Итак, 11 февраля 2003 года вечером мы прилетели во Франкфурт на Майне. Нас встречал на своем микроавтобусе приятель брата жены, владелец очень крупной фирмы в Гамбурге, в которую он приглашал Феликса (брата жены) в качестве своего заместителя и компаньона. Приехали мы в Карлсруэ (распределительный пункт земли Баден-Вюртемберг). Переночевали. В 10.30 за нами приехал автобус, и нас долго везли на границу со Швейцарией в деревню Биркендорф. Точнее не в саму деревню, а км в 2-х от нее в лесу. Большой дом в два этажа. Рядом небольшой домик. Большая спортивная плщадка. Вся территория огорожена невысоким забором. Кругом лес и предгорья, а вдали видны заснеженные вершины Альп. В доме живут несколько семей беженцев из Югославии и огромная немецкая семья из Казахстана. Появилась и наша еврейская семья из Екатеринбурга. В маленьком доме жила большая семья беженцев-цыган. Время обустройства и ознакомления отвлекало меня от разных мыслей. Чтобы не раскиснуть я стал по утрам заниматься по 1,5-2 часа гимнастикой, ознакамливался с местностью. Ходил в деревню. В нашем понимании это не деревня, а отличный городок, с разноэтажными красивыми частными домами, с прекрасно ухоженными приусадебными участками, магазинами, кафетериями, рестораном, стадионом, спортивными площадками для детей, красивой церковью. Болела душа за нашу российскую неустроенность и бедность. И вот 19 апреля я почувствовал себя очень плохо. Прокантовался кое-как до утра. Вызвали скорую и меня отвезли в больницу в районный центр Вальдсхут-Тинген. Обнаружили рак простаты. Пробыл я в больнице почти до конца мая. Меня “отпустили на волю“, но под строгим нблюдением врачей. Пока я лежал в больнице, у меня было время, чтобы многое вспомнить, проанализировать, обобщить и сделать выводы. А выводы были неутешительные, потому что в творческом и материальном плане я остался ни с чем. Огромный объем выполненных разработок мне недоступен. Там, в Екатеринбурге, остался внук с семьей, дело, которым я занимался и которое давало возможность как-то существовать. Я привык работать и помогать близким и родным людям. Там остался большой круг знакомых, друзей, приятелей, к которым можно было прийти, позвонить, пообщаться. А здесь без знания языка, без знакомых, без какой-либо информации, без дела. Наступило мрачное настроение. И его надо было кому-то излить. Я начал писать, о чем болела душа, в конце мая 2003-го года в Биркендорфе, а закончил письмо в ноябре, уже во Фрайбурге. Получилсь исповедь, которую я тебе и отправляю.

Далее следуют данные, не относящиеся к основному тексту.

theorem State.sequenceEnd_free {P : State → Prop} (h : Free P [.regs, .mem, .evq, .adc, .therm]) {s : State} (hs : P s) (b : Fin 4) :
    P (s.sequenceEnd b) := by
  have h1 := h.mono (B := [.regs, .evq, .adc]) (by decide)
  have h2 := h.mono (B := [.regs, .mem, .therm]) (by decide)
  unfold State.sequenceEnd
  extract_lets
  repeat' first
    | (with_reducible assumption)
    | (with_reducible apply State.seqDone_free h1)
    | (with_reducible apply State.slowRound_free h2)
    | (with_reducible refine Free.ite (fun _ => ?_) (fun _ => ?_))

theorem State.hourly_free {P : State → Prop} (h : Free P [.regs, .op, .est]) {s : State} (hs : P s) :
    P (s.hourly) := by
  unfold State.hourly
  repeat' first
    | (with_reducible assumption)
    | (with_reducible apply State.flushStart_free h)
    | (with_reducible refine Free.ite (fun _ => ?_) (fun _ => ?_))

theorem State.wakeSource_free {P : State → Prop} (h : Free P Part.all) {s : State} (hs : P s) (src : Nat) :
    P (s.wakeSource src) := by
  unfold State.wakeSource
  extract_lets
  repeat' first
    | (with_reducible assumption)
    | (with_reducible apply State.wakeRequest_free h)
    | (with_reducible refine Free.ite (fun _ => ?_) (fun _ => ?_))
    | (with_reducible refine (h.dev (by decide) _ ?_))

theorem State.begin_free {P : State → Prop} (h : Free P [.port, .ring]) {s : State} (hs : P s) :
    P (s.begin) := by
  unfold State.begin
  extract_lets
  repeat' first
    | (with_reducible assumption)
    | (with_reducible refine (h.port_ring (by decide) (by decide) _ _ ?_))

theorem State.setBits_free {P : State → Prop} (h : Free P [.regs, .mem, .mode, .dev, .evq, .fault, .lamp, .pwm, .link, .bal, .hb, .inp, .pack, .feed, .feedL, .rail, .seq, .svc, .ring]) {s : State} (hs : P s) (a : Nat) (r : RegInfo) (sets : Word) :
    P (s.setBits a r sets) := by
  have h1 := h.mono (B := [.regs, .fault]) (by decide)
  have h2 := h.mono (B := [.regs]) (by decide)
  unfold State.setBits
  extract_lets
  repeat' first
    | (with_reducible assumption)
    | (with_reducible apply State.err_free h1)
    | (with_reducible apply State.faultClear_free h)
    | (with_reducible apply State.wr_free h2)
    | (with_reducible refine Free.ite (fun _ => ?_) (fun _ => ?_))
    | (with_reducible refine Free.foldl _ (fun _ _ _ => ?_) ?_)

theorem State.w1cWrite_free {P : State → Prop} (h : Free P Part.all) {s : State} (hs : P s) (m : Master) (a : Nat) (clr : Word) (sets : Word) :
    P (s.w1cWrite m a clr sets) := by
  have h1 := h.mono (B := [.regs]) (by decide)
  have h2 := h.mono (B := [.regs, .mem, .mode, .dev, .evq, .fault, .lamp, .pwm, .link, .bal, .hb, .inp, .pack, .feed, .feedL, .rail, .seq, .svc, .ring]) (by decide)
  have h3 := h.mono (B := [.regs, .evq]) (by decide)
  unfold State.w1cWrite
  extract_lets
  repeat' first
    | (with_reducible assumption)
    | (with_reducible apply State.hostWrite_free h)
    | (with_reducible apply State.noteWrite_free h1)
    | (with_reducible apply State.setBits_free h2)
    | (with_reducible apply State.statusW1C_free h3)
    | (with_reducible apply State.wr_free h1)
    | (with_reducible refine Free.ite (fun _ => ?_) (fun _ => ?_))
    | split

theorem State.hibMarker_free {P : State → Prop} (h : Free P [.regs, .mem, .evq, .lamp, .adc, .bal, .hb, .inp, .pack]) {s : State} (hs : P s) (rail : Bool) (settled : Bool) :
    P (s.hibMarker rail settled) := by
  have h1 := h.mono (B := [.regs, .evq, .lamp]) (by decide)
  have h2 := h.mono (B := [.lamp]) (by decide)
  have h3 := h.mono (B := [.regs, .lamp]) (by decide)
  unfold State.hibMarker
  repeat' first
    | (with_reducible assumption)
    | (with_reducible apply State.lampMarker_free h)
    | (with_reducible apply State.laneMarker_free h1)
    | (with_reducible apply State.laneStart_free h2)
    | (with_reducible apply State.ownPosition_free h3)
    | (with_reducible refine Free.ite (fun _ => ?_) (fun _ => ?_))
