/-! ### setRs -/

@[simp] theorem State.setRs_pending (s : State) (r : Fin 15) (x : RailS) : (s.setRs r x).pending = s.pending := rfl
@[simp] theorem State.setRs_regs (s : State) (r : Fin 15) (x : RailS) : (s.setRs r x).regs = s.regs := rfl
@[simp] theorem State.setRs_mem (s : State) (r : Fin 15) (x : RailS) : (s.setRs r x).mem = s.mem := rfl
@[simp] theorem State.setRs_mode (s : State) (r : Fin 15) (x : RailS) : (s.setRs r x).mode = s.mode := rfl
@[simp] theorem State.setRs_fresh (s : State) (r : Fin 15) (x : RailS) : (s.setRs r x).fresh = s.fresh := rfl
@[simp] theorem State.setRs_answer (s : State) (r : Fin 15) (x : RailS) : (s.setRs r x).answer = s.answer := rfl
@[simp] theorem State.setRs_dev (s : State) (r : Fin 15) (x : RailS) : (s.setRs r x).dev = s.dev := rfl
@[simp] theorem State.setRs_evq (s : State) (r : Fin 15) (x : RailS) : (s.setRs r x).evq = s.evq := rfl
@[simp] theorem State.setRs_fault (s : State) (r : Fin 15) (x : RailS) : (s.setRs r x).fault = s.fault := rfl
@[simp] theorem State.setRs_lamp (s : State) (r : Fin 15) (x : RailS) : (s.setRs r x).lamp = s.lamp := rfl
@[simp] theorem State.setRs_cellar (s : State) (r : Fin 15) (x : RailS) : (s.setRs r x).cellar = s.cellar := rfl
@[simp] theorem State.setRs_wdog (s : State) (r : Fin 15) (x : RailS) : (s.setRs r x).wdog = s.wdog := rfl
@[simp] theorem State.setRs_op (s : State) (r : Fin 15) (x : RailS) : (s.setRs r x).op = s.op := rfl
@[simp] theorem State.setRs_pwm (s : State) (r : Fin 15) (x : RailS) : (s.setRs r x).pwm = s.pwm := rfl
@[simp] theorem State.setRs_adc (s : State) (r : Fin 15) (x : RailS) : (s.setRs r x).adc = s.adc := rfl
@[simp] theorem State.setRs_cmp (s : State) (r : Fin 15) (x : RailS) : (s.setRs r x).cmp = s.cmp := rfl
@[simp] theorem State.setRs_link (s : State) (r : Fin 15) (x : RailS) : (s.setRs r x).link = s.link := rfl
@[simp] theorem State.setRs_est (s : State) (r : Fin 15) (x : RailS) : (s.setRs r x).est = s.est := rfl
@[simp] theorem State.setRs_bal (s : State) (r : Fin 15) (x : RailS) : (s.setRs r x).bal = s.bal := rfl
@[simp] theorem State.setRs_hb (s : State) (r : Fin 15) (x : RailS) : (s.setRs r x).hb = s.hb := rfl
@[simp] theorem State.setRs_inp (s : State) (r : Fin 15) (x : RailS) : (s.setRs r x).inp = s.inp := rfl
@[simp] theorem State.setRs_pack (s : State) (r : Fin 15) (x : RailS) : (s.setRs r x).pack = s.pack := rfl
@[simp] theorem State.setRs_feed (s : State) (r : Fin 15) (x : RailS) : (s.setRs r x).feed = s.feed := rfl
@[simp] theorem State.setRs_feedL (s : State) (r : Fin 15) (x : RailS) : (s.setRs r x).feedL = s.feedL := rfl
theorem State.setRs_rail (s : State) (r : Fin 15) (x : RailS) : (s.setRs r x).rail = s.rail.set r x := rfl
@[simp] theorem State.setRs_seq (s : State) (r : Fin 15) (x : RailS) : (s.setRs r x).seq = s.seq := rfl
@[simp] theorem State.setRs_svc (s : State) (r : Fin 15) (x : RailS) : (s.setRs r x).svc = s.svc := rfl
@[simp] theorem State.setRs_therm (s : State) (r : Fin 15) (x : RailS) : (s.setRs r x).therm = s.therm := rfl
@[simp] theorem State.setRs_port (s : State) (r : Fin 15) (x : RailS) : (s.setRs r x).port = s.port := rfl
@[simp] theorem State.setRs_ring (s : State) (r : Fin 15) (x : RailS) : (s.setRs r x).ring = s.ring := rfl
@[simp] theorem State.setRs_bus (s : State) (r : Fin 15) (x : RailS) : (s.setRs r x).bus = s.bus := rfl
@[simp] theorem State.setRs_rd (s : State) (r : Fin 15) (x : RailS) (q : Nat) : (s.setRs r x).rd q = s.rd q := rfl
@[simp] theorem State.setRs_byte (s : State) (r : Fin 15) (x : RailS) (q : Nat) : (s.setRs r x).byte q = s.byte q := rfl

У Бориса Пастернака есть такие строки:

Во всем мне хочется дойти до самой сути.
В работе, в поисках пути, в сердечной смуте.
До сущности протекших дней, до их причины
До оснований, до корней, до сердцевины.

МОЯ ИСПОВЕДЬ

Итак мы приехали в Германию на ПМЖ (постоянное место жительства). Так решили мои дочери (Лена и Наташа) вместе с Феликсом (родным братом Зины), который, как сказано выше, довольно успешно занимается бизнесом.

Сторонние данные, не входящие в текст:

/-- Beside the registers a function reset of RING changes memory, the list of the pages in reset and the ring engine alone. -/
theorem State.funcReset_ring_parts (s : State) :
    ∃ r b f, s.funcReset PG_RING = { s with regs := r, mem := b, dev.freset := f, ring := s.ring.afterReset } := by
  obtain ⟨r, hregs⟩ : ∃ r, (s.clearFR PG_RING).put (fresetFld PG_RING) 1 = { s with regs := r } := ⟨_, rfl⟩
  rw [State.funcReset_ring, hregs]
  obtain ⟨b, hreset⟩ := State.ringFuncReset_eq { s with
    regs := r, dev.freset := PG_RING :: s.dev.freset.filter fun p => p != PG_RING }
  exact ⟨r, b, _, hreset⟩

/-- But for CTRL, a register of the RING page in domain FR reads its reset value in function reset, and every other what it held. -/
theorem State.funcReset_ring_rd (s : State) {a : Nat} (ha : a ≠ hdrAddr PG_RING hdrCTRL) :
    (s.funcReset PG_RING).rd a = if a / 0x400 = PG_RING ∧ regDom a = .fr then regReset a else s.rd a := by
  rw [State.funcReset_ring, State.ringFuncReset_rd, State.rd_of_freset, State.rd_put_other _ (fresetFld PG_RING) 1 ha.symm,
    State.clearFR_rd]

/-! ### The write of CTRL -/

/-- A host's write of CTRL to a page with a block is noted and reaches the header. -/
theorem State.regWrite_ctrl_of_hostMaster (s : State) {m : Master} (hhost : hostMaster m = true) {pg : Nat}
    (hblock : alwaysEnabled pg = false) (r : RegInfo) (v : Word) :
    s.regWrite m (hdrAddr pg hdrCTRL) r v = (s.noteWrite m pg).headerWrite pg hdrCTRL v := by
  have hpg : hdrAddr pg hdrCTRL / 0x400 = pg := by simp only [hdrAddr, hdrCTRL]; omega
  have hoff : hdrAddr pg hdrCTRL % 0x400 = hdrCTRL := by simp only [hdrAddr, hdrCTRL]; omega
  have hwritable : writable pg hdrCTRL r = true := by
    unfold writable
    rw [if_pos rfl, hblock]
    rfl
  have hunlocked : s.lockedNow pg hdrCTRL = false := by
    have hwdog : decide (0x40 ≤ hdrCTRL) = false := by decide
    have hclass : decide (0x80 ≤ hdrCTRL) = false := by decide
    unfold State.lockedNow
    simp only [hwdog, hclass, Bool.and_false, Bool.false_and, Bool.or_false]
  have hown : (m == .lamplighter) = false ∧ (m == .preload) = false := by
    cases m with
    | lamplighter => exact absurd hhost Bool.false_ne_true
    | preload => exact absurd hhost Bool.false_ne_true
    | spi => decide
    | i2c => decide
    | ring d => exact ⟨rfl, rfl⟩
    | debug => decide
  obtain ⟨hlamp, hpreload⟩ := hown
  unfold State.regWrite
  simp only [hpg, hoff, hwritable, hunlocked, hlamp, hpreload, Bool.not_true, Bool.false_and, Bool.or_false,
    Bool.false_eq_true, if_false, if_pos (show hdrCTRL < 0x40 by decide)]

/-- The registers in which a host's write of RING.CTRL stands before the function reset begins. -/
def ringCtrlRegs : List Nat := hdrAddr PG_RING hdrLAST_WRITER :: hdrAddr PG_RING hdrCTRL :: wdogNoteRegs

/-- The state with a host's write of RING.CTRL noted and ENABLE stored. -/
def State.ringCtrlStored (s : State) (m : Master) (enable : Bool) : State :=
  (s.begin.noteWrite m PG_RING).put ⟨PG_RING, hdrCTRL, 0, 0, 1⟩ (b2n enable)

theorem State.ringCtrlStored_evqOnly (s : State) (m : Master) (enable : Bool) :
    EvqOnly ringCtrlRegs s.begin (s.ringCtrlStored m enable) :=
  have hcounter : (seqCounter m).addr ∈ ringCtrlRegs := List.mem_cons_of_mem _ (List.mem_cons_of_mem _ (seqCounter_addr_mem m))
  (((EvqOnly.refl _ _).wr _ hcounter).wr _ (by decide)).wr _ (by decide)

/-- The value of a FUNCTION_RESET write: FRESET set, ENABLE as given. -/
theorem fresetWord_bits (enable : Bool) :
    (BitVec.ofNat 32 (2 + b2n enable)).toNat % 2 = b2n enable ∧ bitOf (BitVec.ofNat 32 (2 + b2n enable)).toNat 1 = true := by
  revert enable
  decide

/-- The state in which a host's function reset of RING leaves the device, before the service port follows it. -/
def State.ringReset (s : State) (m : Master) (enable : Bool) : State := (s.ringCtrlStored m enable).funcReset PG_RING

/-- A host's write of CTRL.FRESET to RING is noted and stores ENABLE, then the function reset begins. -/
theorem State.hostWrite_ring_freset {s : State} {m : Master} (hm : s.accepts m = true) (hhost : hostMaster m = true) (enable : Bool) :
    s.begin.hostWrite m (hdrAddr PG_RING hdrCTRL) (BitVec.ofNat 32 (2 + b2n enable)) = s.ringReset m enable := by
  obtain ⟨henable, hfreset⟩ := fresetWord_bits enable
  have hm' : s.begin.accepts m = true := hm
  have hpage : region (hdrAddr PG_RING hdrCTRL) = .page := by decide
  obtain ⟨r, hr⟩ : ∃ r, regInfo (hdrAddr PG_RING hdrCTRL) = some r := ⟨_, rfl⟩
  calc s.begin.hostWrite m (hdrAddr PG_RING hdrCTRL) (BitVec.ofNat 32 (2 + b2n enable))
    _ = s.begin.regWrite m (hdrAddr PG_RING hdrCTRL) r (BitVec.ofNat 32 (2 + b2n enable)) := by
      unfold State.hostWrite State.writeWord
      rw [if_pos hm', if_neg (by decide), hpage, hr]
    _ = (s.begin.noteWrite m PG_RING).headerWrite PG_RING hdrCTRL (BitVec.ofNat 32 (2 + b2n enable)) :=
      State.regWrite_ctrl_of_hostMaster _ hhost (by decide) _ _
    _ = s.ringReset m enable := by
      unfold State.headerWrite
      rw [if_pos rfl, hfreset, henable]
      rfl

/-! ### What the function reset leaves -/

section
variable (s : State) (m : Master) (enable : Bool)

theorem State.ringReset_parts :
    ∃ r b e f, s.ringReset m enable = { s.begin with regs := r, mem := b, evq := e, dev.freset := f, ring := s.begin.ring.afterReset } := by
  obtain ⟨-, r, e, hstored⟩ := s.ringCtrlStored_evqOnly m enable
  obtain ⟨r', b, f, hreset⟩ := (s.ringCtrlStored m enable).funcReset_ring_parts
  refine ⟨r', b, e, f, hreset.trans ?_⟩
  rw [hstored]

/-- A register in domain FR of the page reads its reset value, CTRL excepted. -/
theorem State.ringReset_rd_of_fr {a : Nat} (hpage : a / 0x400 = PG_RING) (hdom : regDom a = .fr) (hctrl : a ≠ hdrAddr PG_RING hdrCTRL) :
    (s.ringReset m enable).rd a = regReset a :=
  ((s.ringCtrlStored m enable).funcReset_ring_rd hctrl).trans (if_pos ⟨hpage, hdom⟩)

/-- A register that neither the write nor its note reaches, and that the page's reset does not clear, holds its value. -/
theorem State.ringReset_rd_of_kept {a : Nat} (ha : a ∉ ringCtrlRegs) (hdom : ¬(a / 0x400 = PG_RING ∧ regDom a = .fr)) :
    (s.ringReset m enable).rd a = s.rd a := by
  have hctrl : a ≠ hdrAddr PG_RING hdrCTRL := fun h => ha (h ▸ by decide)
  rw [State.ringReset, State.funcReset_ring_rd _ hctrl, if_neg hdom]
  exact (s.ringCtrlStored_evqOnly m enable).1 a ha

end

theorem State.ringReset_quiet {s : State} (hq : s.Quiet) (m : Master) (enable : Bool) : (s.ringReset m enable).Quiet := by
  have hregs : ∀ a ∈ quietRegs, (s.ringReset m enable).rd a = s.begin.rd a := fun a ha =>
    have hout : ∀ b ∈ quietRegs, b ∉ ringCtrlRegs ∧ b / 0x400 ≠ PG_RING := by decide
    s.ringReset_rd_of_kept m enable (hout a ha).1 fun h => (hout a ha).2 h.1
  obtain ⟨r, b, e, f, hparts⟩ := s.ringReset_parts m enable
  rw [hparts] at hregs ⊢
  exact State.quiet_of_agree (State.begin_quiet hq) hq.1 id rfl hregs

/-- A host's FUNCTION_RESET of RING has the effect of the function reset; from there the port alone settles. -/
theorem exec_functionReset_ring {s : State} {m : Master} (hm : s.accepts m = true) (hhost : hostMaster m = true) (hq : s.Quiet)
    {pg : Fin 1024} (hpg : pg.val = PG_RING) (enable : Bool) :
    ∃ t, exec (.functionReset m pg enable) s = .next t ∧ PortOnly portShows (s.ringReset m enable) t := by
  have heffect : s.begin.hostWrite m (hdrAddr pg.val hdrCTRL) (BitVec.ofNat 32 (2 + b2n enable)) = s.ringReset m enable :=
    hpg ▸ State.hostWrite_ring_freset hm hhost enable
  obtain ⟨t, hexec, hsettle⟩ := effect_quiet (s := s)
    (f := fun u => u.hostWrite m (hdrAddr pg.val hdrCTRL) (BitVec.ofNat 32 (2 + b2n enable))) (heffect ▸ State.ringReset_quiet hq m enable)
  exact ⟨t, hexec, heffect ▸ hsettle⟩

/-- The registers that hold the device's place in the ring: its number, STATE, STEER and OFFSET. -/
def ringPlace : List Nat := [RING_NUM_DEVNUM.addr, RING_STATE_TOPO.addr, RING_STEER_STEER.addr, RING_OFFSET_THETA.addr]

Помнишь нашу с Зиной свадьбу 8-го января 1955-го года на ХТЗ, на поселке Фрунзе? А в феврале у нас была защита дипломов, и мы после месячного отпуска разъехались по местам назначения. Помнишь Зининого 10-летнего худенького братика Феликса, которого я одной рукой выжимал несколько раз? Сейчас это 57-летний мужик. Рост 178 см, вес 90 кг. Кажется, что это было вчера. Время летит.

Tак я попал в больницу города Вальдсхут-Тинген в связи со своим „интересным“ заболеванием. Больница расположена на берегу Рейна. Балконы в палатах выходят на сторону реки. На другом берегу Швейцария. Стоишь на балконе и видишь: внизу плавают утки, лебеди, носятся байдарочники, степенно плывут пароходы. На другом берегу работают фермеры, пасутся коровы и лошади. Дальше, у подножия гор, по автобану мчатся автомобили, а по железной дороге поезда. И все это на фоне покрытых зеленью гор, вершины котрых искрятся снегом. Идилия! Мне приходилось бывать в наших санаториях и в специальных партийных (хотя членом КПСС не был). Нет сравнения ни по обслуживанию, ни по оборудованию, ни по питанию. Более чем курорт. И все за счет социала, т.е. для меня бесплатно.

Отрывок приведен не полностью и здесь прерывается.